De hecho, algunas localidades han realizado recientemente encuestas y evaluaciones sobre la calidad del alumnado. Sin embargo, estas actividades se han llevado a cabo principalmente a pequeña escala, sin uniformidad en las herramientas, los métodos ni el alcance de su implementación. Por lo tanto, los resultados obtenidos solo reflejan la situación de cada localidad y no ofrecen una visión completa del sistema educativo nacional.
Cuando se implemente de manera uniforme una evaluación nacional a gran escala, las escuelas podrán comparar sus resultados con el estándar general, lo que permitirá identificar mejor las fortalezas que deben potenciarse, las debilidades que deben superarse y las brechas de calidad entre regiones.

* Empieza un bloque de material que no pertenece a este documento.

/-- A pulse edge of the proved run (R299): the first at or after tA starts the count, the first at or after tB ends it. (DEDUCED: log entry 53) -/
def State.provePulse (s : State) (t : Nat) : State :=
  let p := s.mrt.prove
  match p.tA with
  | none => s
  | some tA =>
    match p.t1 with
    | none => if tA ≤ t then s.setMrt { s.mrt with prove := { p with t1 := some t, n := 0 } } else s
    | some t1 =>
      match p.tB with
      | some tB =>
        if tB ≤ t then s.passEnd tA tB t1 t (p.n + 1) else s.setMrt { s.mrt with prove := { p with n := p.n + 1 } }
      | none => s.setMrt { s.mrt with prove := { p with n := p.n + 1 } }

/-- MP_PULSE_EDGE (R290): an accepted pulse is counted, from 50 ms after the supply came up; a pulse whose high or low time is below 8 µs is
rejected. Inputs 0, 1 are trains A, B of run 0, inputs 2, 3 of run 1. -/
def mpPulseEdgeOp (input tNs highNs lowNs : Nat) (s : State) : State :=
  if !s.mrt.powered || s.ns < s.mrt.countsFrom || highNs < 8000 || lowNs < 8000 || 4 ≤ input then s
  else
    let r := input / 2
    let x := s.mrt.run r
    let s1 := s.setMrt (s.mrt.setRun r (if input % 2 = 0 then { x with a := x.a + 1 } else { x with b := x.b + 1 }))
    if s1.mrt.prove.busy && s1.mrt.prove.run == r && input % 2 == 0 then s1.provePulse tNs else s1

/-- PROVER_DETECTOR_EDGE (R299): MD0 begins a pass, MD1 ends it; with one detector MD0 does both. -/
def proverDetectorEdgeOp (det tNs : Nat) (s : State) : State :=
  let p := s.mrt.prove
  if !s.mrt.works || !p.busy then s
  else if p.st = 1 then
    (if det = 0 then s.setMrt { s.mrt with prove := { p with st := 2, tA := some tNs, tB := none, t1 := none, n := 0 } } else s)
  else if p.tB.isSome then s
  else if det = (if s.mrt.par.singleDet then 0 else 1) then s.setMrt { s.mrt with prove := { p with tB := some tNs } }
  else s

/-- DET_TIMEOUT (R301): reason 3. -/
def detTimeoutOp (s : State) : State := if s.mrt.works then s.proveAbort 3 else s

/-! ## The mailbox frame (R307, Table 10-6) -/

/-- Two words of a 64-bit count. -/
def words64 (i v : Nat) : List (Nat × Word) := [(i, BitVec.ofNat 32 v), (i + 1, BitVec.ofNat 32 (v / 2 ^ 32))]

/-- The words of a run. -/
def Mrt.runWords (m : Mrt) (r : Nat) : List (Nat × Word) :=
  let x := m.run r
  let p := m.rp r
  let b := 0x1410 + 32 * r
  let w := fun (i v : Nat) => (b + i, BitVec.ofNat 32 v)
  [w 0 (bitNat p.configured * 2 ^ 31 + bitNat x.flowing * 2 ^ 30 + bitNat p.twin * 2 ^ 29 + x.bits), w 1 x.freq,
    w 2 (natOfInt 16 x.phase), w 3 x.err] ++ words64 (b + 4) x.pulses ++ words64 (b + 6) x.iv ++ words64 (b + 8) x.gsv
    ++ words64 (b + 10) x.mass ++ words64 (b + 12) x.almGsv
    ++ [w 14 x.ivRate, w 15 x.gsvRate, w 16 x.massRate, (b + 17, wordOfInt x.p), (b + 18, wordOfInt x.t), (b + 19, wordOfInt x.d),
      w 20 x.ctl.toNat, w 21 x.cpl.toNat, w 22 p.mf, w 23 p.kf, w 24 x.rev, w 25 x.batch]

/-- The words of an MA channel. -/
def Mrt.maWords (m : Mrt) (c : Nat) : List (Nat × Word) :=
  let x := nth {} m.ma c
  let p := m.mp c
  let st := 32 * bitNat (decide (x.quiet < 5)) + 16 * bitNat (!m.slot2) + 8 * bitNat p.hart + 4 * bitNat x.fail + 2 * bitNat x.range
    + bitNat (p.quantity != 0)
  [(0x1460 + 4 * c, BitVec.ofNat 32 x.ua), (0x1461 + 4 * c, BitVec.ofNat 32 st), (0x1462 + 4 * c, x.pv)]

/-- Every word that a mailbox frame carries (R307): MB_STAT without the host's own bits. -/
def State.mrtFrame (s : State) : List (Nat × Word) :=
  let m := s.mrt
  let p := m.prove
  [(0x1400, BitVec.ofNat 32 (m.mstate * 2 ^ 28 + bitNat m.timeDev * 2 ^ 27 + bitNat m.auditFull * 2 ^ 26 + bitNat m.staged.isSome * 2 ^ 25)),
    (0x1401, BitVec.ofNat 32 m.seq), (0x1404, Config.mrtId), (0x1405, Config.mrtFwCrc m.fw), (0x1406, Config.paramCrc m.par.flat),
    (0x1407, BitVec.ofNat 32 m.sealCnt), (0x1408, BitVec.ofNat 32 (m.nextEntry % 65536 * 65536 + m.audit.length))]
    ++ words64 0x1409 s.mrtTime ++ m.runWords 0 ++ m.runWords 1
    ++ [(0x1450, BitVec.ofNat 32 (p.st * 2 ^ 28 + p.run * 2 ^ 27 + p.done % 256 * 65536 + p.np % 256 * 256 + p.reason)),
      (0x1451, BitVec.ofNat 32 p.niLast), (0x1452, BitVec.ofNat 32 p.niMean), (0x1453, BitVec.ofNat 32 p.rep), (0x1454, BitVec.ofNat 32 p.mf)]
    ++ m.maWords 0 ++ m.maWords 1 ++ m.maWords 2 ++ m.maWords 3

/-- The Mortise sends its mailbox frame. -/
def State.sendFrame (s : State) : State := s.setMrt { s.mrt with frame := some s.mrtFrame }
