-- ==== Sys2Proof/Machine/Calls.lean ====
section
/-! DEFINITION. Calls, data-block selection, TRIG and the parts of END and PSYNC that precede the compare (spec/04 R127–R132). -/

namespace Sys2Proof.Machine

/-- A call (R127): the causes JUMP_RANGE, NEST_OPEN (R87), CALL_OVERFLOW in the order of the tables; push, DSEL if a block is named, jump. -/
def callTo (c : LpCtx) (words cyc : Nat) (t : BitVec 22) (block : Option Nat) : LpRes :=
  if c.s.codeLen ≤ t.toNat then .fault cJumpRange c.s
  else if c.r.ns ≠ [] then .fault cNestOpen c.s
  else if 32 ≤ c.calls.length then .fault cCallOverflow c.s
  else
    let e : Eff := { (c.eff words) with
      calls := (c.r.ip.toNat + words, c.r.dsel) :: c.calls, path := [c.r.ip.toNat], cyc := cyc }
    let e1 := match block with | some n => e.setDsel (BitVec.ofNat 16 n) | none => e
    .ok { e1 with r := { e1.r with ip := t } }

/-- CALL t (R127). -/
def call (area : BitVec 4) (t : BitVec 22) : State → State :=
  lpInstr 3 0 fun c => if area ≠ 0 then .fault cIllegalArea c.s else callTo c 1 3 t none

/-- CALLD t, n (R127): two words. -/
def calld (area : BitVec 4) (t : BitVec 22) (w2 : Word) : State → State :=
  lpInstr 4 0 fun c =>
    if area ≠ 0 then .fault cIllegalArea c.s
    else if c.s.codeLen ≤ c.r.ip.toNat + 1 then .fault cCodeEnd c.s
    else match blockWord w2 with
      | .error e => .fault e c.s
      | .ok n => callTo c 2 4 t (some n)

/-- A return (R127): NEST_OPEN, CALL_UNDERFLOW; pop index and DSEL. -/
def retFrom (c : LpCtx) (e : Eff) : LpRes :=
  if c.r.ns ≠ [] then .fault cNestOpen c.s
  else match c.calls with
    | [] => .fault cCallUnderflow c.s
    | (i, d) :: rest =>
      .ok { (({ e with calls := rest, path := [c.r.ip.toNat], cyc := 3 }).setDsel d) with
        r := { ((e.setDsel d).r) with ip := BitVec.ofNat 22 i } }

/-- RET and RETC (R127): `taken` decides from BA; a return not taken goes on. -/
def retInstr (taken : Bool → Bool) (o : ArgOpnd) (s : State) : State :=
  let b := match s.lpTask with | some k => taken (s.rt k).regs.ba | none => false
  fnArg (if b then 3 else 1) 0 0 (fun c _ e => if taken c.r.ba then retFrom c e else .ok e) o s

/-- TRIG of task n (R131): declared event tasks only; `fire` says whether the trigger is logged. -/
def trigOf (fire : Bool) (c : LpCtx) (n : Nat) (e : Eff) : LpRes :=
  if isEvent n && c.s.declared n then .ok { e with log := if fire then [.trig n] else [] } else .fault cServiceRange c.s

/-- OPNW (R128): WA outside 0–65,535 is OPERAND_RANGE. -/
def opnw (c : LpCtx) (e : Eff) : LpRes :=
  if c.r.wa.toInt < 0 ∨ 65535 < c.r.wa.toInt then .fault cOperandRange c.s else .ok (e.setDsel (c.r.wa.setWidth 16))

/-- END as an instruction (R87, R130): NEST_OPEN; it closes the window. `taken` decides for ENDC and ENDCN; an END not taken goes on. -/
def endInstr (taken : Bool → Bool) (o : ArgOpnd) (s : State) : State :=
  let b := match s.lpTask with | some k => taken (s.rt k).regs.ba | none => false
  fnArg (if b then 2 else 1) 0 0 (fun c _ e =>
    if taken c.r.ba then
      (if c.r.ns ≠ [] then .fault cNestOpen c.s else .ok { e with path := [c.r.ip.toNat], close := some .taken })
    else .ok e) o s

/-- PSYNC as an instruction: a forced compare point (R132). -/
def psyncInstr : ArgOpnd → State → State := fnArg 1 0 0 fun _ _ e => .ok { e with close := some .psync }

end Sys2Proof.Machine
end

Esto también servirá de base para que los organismos gestores evalúen la eficacia del Programa de Educación General de 2018 y supervisen la evolución de la calidad educativa a lo largo del tiempo.
En concreto, los datos de las evaluaciones a gran escala no pretenden clasificar ni presionar a las escuelas para que alcancen un alto rendimiento, sino más bien respaldar la gestión y la mejora de la calidad. Mediante información objetiva y sistemática, las autoridades locales pueden identificar con precisión las necesidades de inversión, asignar los recursos adecuadamente y desarrollar políticas de apoyo prácticas, contribuyendo así a reducir la brecha en la calidad educativa entre regiones y a mejorar la calidad de la educación general en todo el país.